My husband talks constantly on the phone with his friends...he has two that he consistently talks to day and night. It pisses me off big-time. But it makes me mad because being that he is in touch with them hour upon hour every day, he knows everything about them, knows how their day went, how they feel, their struggles, what they ate, etc...

He doesn't know that stuff about me and it hurts my feelings that he knows and shares more stuff with them than he does me. Yesterday, for example...I had a really bad day at work. It would have been nice to come home and vent to him about it, discuss it...but he was on the phone going over his friend's day instead. He has no clue what my day was like yesterday. He has no idea who I talked to, what work was like, how I felt, nothing. 

When I bring it up, he accuses me of having issues with jealousy and says he's sick of it, and I don't feel it is a jealousy issue. I just feel like I don't matter to him. 

Is it jealousy?


----------



## Dellia (Jan 6, 2012)

Jealousy? Because you expect common courtesy from your HUSBAND? That's selfish of him to accuse that way. Would he even notice if you came home or not? That would make me mad.
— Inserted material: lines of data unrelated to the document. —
-- ==== Sys2Proof/Machine/Canvas.lean ====
section
/-!
DEFINITION. Canvas arrays (R105 to R142): products, accumulators, banks, the order of canvas commands, PRIME, STREAM, DRAIN,
PACK, batch gates, retirement and the debug window, with the meanings of their commands.
-/

namespace Sys2Proof.Machine

open Sys2Proof

/-! ### Geometry (R120) -/

/-- CANV_MODE.PACKING of a logical canvas: 0 ONE, 1 FOUR, 2 SIXTEEN. -/
def State.packing (s : State) (d c : Nat) : Nat := s.fld (R.CANV_MODE d) (F.CANV_MODE_PACKING c)

/-- The canvas has LOG16 groups. -/
def State.wide (s : State) (d c : Nat) : Bool := s.fld (R.CANV_MODE d) (F.CANV_MODE_WIDTH c) == 1

/-- Problems of a packing. -/
def packProblems (m : Nat) : Nat := if m = 0 then 1 else if m = 1 then 4 else 16

/-- Physical span P (R113). -/
def packSpan (m : Nat) : Nat := if m = 0 then 256 else if m = 1 then 128 else 64

/-- Logical size S. -/
def packSize (m : Nat) (wide : Bool) : Nat := if wide then packSpan m / 2 else packSpan m

/-- Entries per column per problem C. -/
def packEntries (m : Nat) : Nat := if m = 0 then 4096 else if m = 1 then 2048 else 1024

/-- The logical canvas shares a physical one (R137). -/
def State.sharedCanvas (s : State) (d c : Nat) : Bool := s.bit (R.CANV_STAT d) F.CANV_STAT_SHARED c

/-- The logical canvas is lost (R140). -/
def State.lostCanvas (s : State) (d c : Nat) : Bool := s.bit (R.CANV_STAT d) F.CANV_STAT_LOST c

/-- Physical canvas serving a logical one. -/
def State.physCanvas (s : State) (d c : Nat) : Nat := s.fld (R.CANV_MAP d) (F.CANV_MAP_PHYS c)

/-- Entries a command on a logical canvas may name (R120, R137). -/
def State.entriesOf (s : State) (d c : Nat) : Nat :=
  let n := packEntries (s.packing d c)
  if s.sharedCanvas d c then n / 2 else n

/-- Key of a row of a bank: 0 active, 1 shadow. -/
def bankKey (d c p b k : Nat) : Nat := ((((d * 16 + c) * 16 + p) * 2 + b) * 256) + k

/-- Key of an entry. -/
def entryKey (d c p e : Nat) : Nat := ((d * 16 + c) * 16 + p) * 4096 + e

/-- Key of a problem. -/
def probKey (d c p : Nat) : Nat := (d * 16 + c) * 16 + p

def State.prob (s : State) (d c p : Nat) : ProbInt := sparseGet s.probs (probKey d c p) ProbInt.fresh

def State.updProb (s : State) (d c p : Nat) (f : ProbInt → ProbInt) : State :=
  { s with probs := sparseSet s.probs (probKey d c p) (f (s.prob d c p)) ProbInt.fresh }

/-! ### Banks -/

/-- The cells of row k of a bank. -/
def State.bankRow (s : State) (d c p b k : Nat) : List (Nat × Int) := sparseGet s.banks (bankKey d c p b k) []

/-- Store a row of cells; a row of zero codes is not listed. -/
def State.setBankRow (s : State) (d c p b k : Nat) (r : List (Nat × Int)) : State :=
  { s with banks := sparseSet s.banks (bankKey d c p b k) (if r.all (fun x => x == (0, 0)) then [] else r) [] }

/-- Exchange the banks of a problem (R117). -/
def State.swapBanks (s : State) (d c p : Nat) : State :=
  (List.range 256).foldl (fun s k =>
    let a := s.bankRow d c p 0 k
    let b := s.bankRow d c p 1 k
    if a = [] ∧ b = [] then s else (s.setBankRow d c p 0 k b).setBankRow d c p 1 k a) s

/-! ### Products and accumulators -/

/-- The value of a cell or weight: a code of the cell's width times 2^x (R88, R107). -/
def cellNum (wide : Bool) (c : Nat × Int) : Num := ((if wide then lin16 c.1 else lin8 c.1)).scale c.2

/-- The product of R107. -/
def product (a w : Num) : Num :=
  match a, w with
  | .nan, _ => .nan
  | _, .nan => .nan
  | .inf x, .inf y => .inf (x != y)
  | .inf x, .fin v => if v.mant = 0 then .nan else .inf (x != v.neg)
  | .fin v, .inf x => if v.mant = 0 then .nan else .inf (x != v.neg)
  | .fin v, .fin u => .fin ⟨v.neg != u.neg, v.mant * u.mant, v.exp + u.exp⟩

/-- Tags combine (R110): 0 finite, 1 and 2 the infinities, 3 NaN. -/
def joinTags (a b : Nat) : Nat := if a = 0 then b else if b = 0 ∨ a = b then a else 3

/-- A product enters an entry (R109, R110). -/
def AccEntry.add (e : AccEntry) (p : Num) : AccEntry :=
  match p with
  | .nan => { e with tag := 3 }
  | .inf n => { e with tag := joinTags e.tag (if n then 2 else 1) }
  | .fin v =>
    if v.mant = 0 then e
    else
      let q : Int := if e.w ≤ v.exp then (v.mant : Int) * 2 ^ (v.exp - e.w).toNat
        else roundDivEven v.mant (2 ^ (e.w - v.exp).toNat)
      let big := decide (2 ^ 63 - 1 < q)
      let q := if big then 2 ^ 63 - 1 else q
      { e with v := if v.neg then e.v - q else e.v + q, sat := e.sat || big }

/-- V as it reads (R111). -/
def AccEntry.read (e : AccEntry) : Int × Bool :=
  if e.v < -(2 ^ 63) then (-(2 ^ 63), true) else if 2 ^ 63 ≤ e.v then (2 ^ 63 - 1, true) else (e.v, e.sat)

/-- The entries of all S columns of entry e of a problem. -/
def State.accRow (s : State) (d c p e : Nat) (sz : Nat) : List AccEntry :=
  match sparseGet s.accs (entryKey d c p e) [] with
  | [] => List.replicate sz AccEntry.empty
  | r => r

/-- Store a row of entries; a row of empty sums with W = 0 is not listed. -/
def State.setAccRow (s : State) (d c p e : Nat) (r : List AccEntry) : State :=
  { s with accs := sparseSet s.accs (entryKey d c p e) (if r.all (fun x => x == AccEntry.empty) then [] else r) [] }

/-- Clear a canvas's entries and banks (R122). -/
def State.clearCanvas (s : State) (d c : Nat) : State :=
  let k := d * 16 + c
  { s with
    accs := s.accs.filter (fun x => x.1 / (16 * 4096) != k),
    banks := s.banks.filter (fun x => x.1 / (16 * 2 * 256) != k),
    probs := s.probs.filter (fun x => x.1 / 16 != k),
    replayIds := sparseDel s.replayIds k }

/-! ### The order of commands on one canvas (R119) -/

def Cmd.prob (c : Cmd) : Nat := c.at 9 1
def Cmd.flags (c : Cmd) : Nat := c.at 10 1
def Cmd.canvas (c : Cmd) : Nat := c.at 8 1 % 16

/-- Entries a STREAM or DRAIN names: first and one past the last. A RING STREAM may use every entry from E0 on. -/
def Cmd.entrySpan (c : Cmd) : Nat × Nat :=
  (c.at 38 2, if c.code = 2 ∧ bitOf c.flags 3 = true then 65536 else c.at 38 2 + c.at 32 4)

/-- Two commands name a common entry. -/
def spansMeet (a b : Cmd) : Bool :=
  a.prob == b.prob && decide (a.entrySpan.1 < b.entrySpan.2) && decide (b.entrySpan.1 < a.entrySpan.2)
My husband wants greeted at the door when he gets home. It's not a demand, just a little thing in life that makes him happy and it makes me happy to do it. When he comes home, he is the center of my attention! That's not unreasonable, that's marriage! I'd ask him, if I were you, if you should stay away and call him on the phone if you have anything to say to him! I guess I would start doing my own thing, if I were in your spot, and see if he notices. He needs jolted a bit, I think.


----------



## Silly Husband (Aug 30, 2010)

It sounds more like you got your feelings hurt by your H's actions. How you communicate that to him is key.
My wife had a similar complaint w/one of my freinds. If she made comparisons("you talk all day to him but never talk to me!") or approached me emotionally, I felt like she was being jealous and I got defensive. If she waited until later and explained that her feelings were hurt, I saw it completely differently and made changes.


----------



## accept (Dec 1, 2011)

My wife is the same. Discusses all her issues with other women and not with me. Tells them all the 'news' and gossip. I think more women do this than men. I have got used to it and only complain when its something that affects me. Like having to hear 'personal' news from strangers who are surprised I know nothing about it.


----------



## DayDream (May 25, 2011)

Angel5112 said:


> Are these friends women? Just curious...


No. They're guys.


----------



## DayDream (May 25, 2011)

Silly Husband said:


> It sounds more like you got your feelings hurt by your H's actions. How you communicate that to him is key.
> My wife had a similar complaint w/one of my freinds. If she made comparisons("you talk all day to him but never talk to me!") or approached me emotionally, I felt like she was being jealous and I got defensive. If she waited until later and explained that her feelings were hurt, I saw it completely differently and made changes.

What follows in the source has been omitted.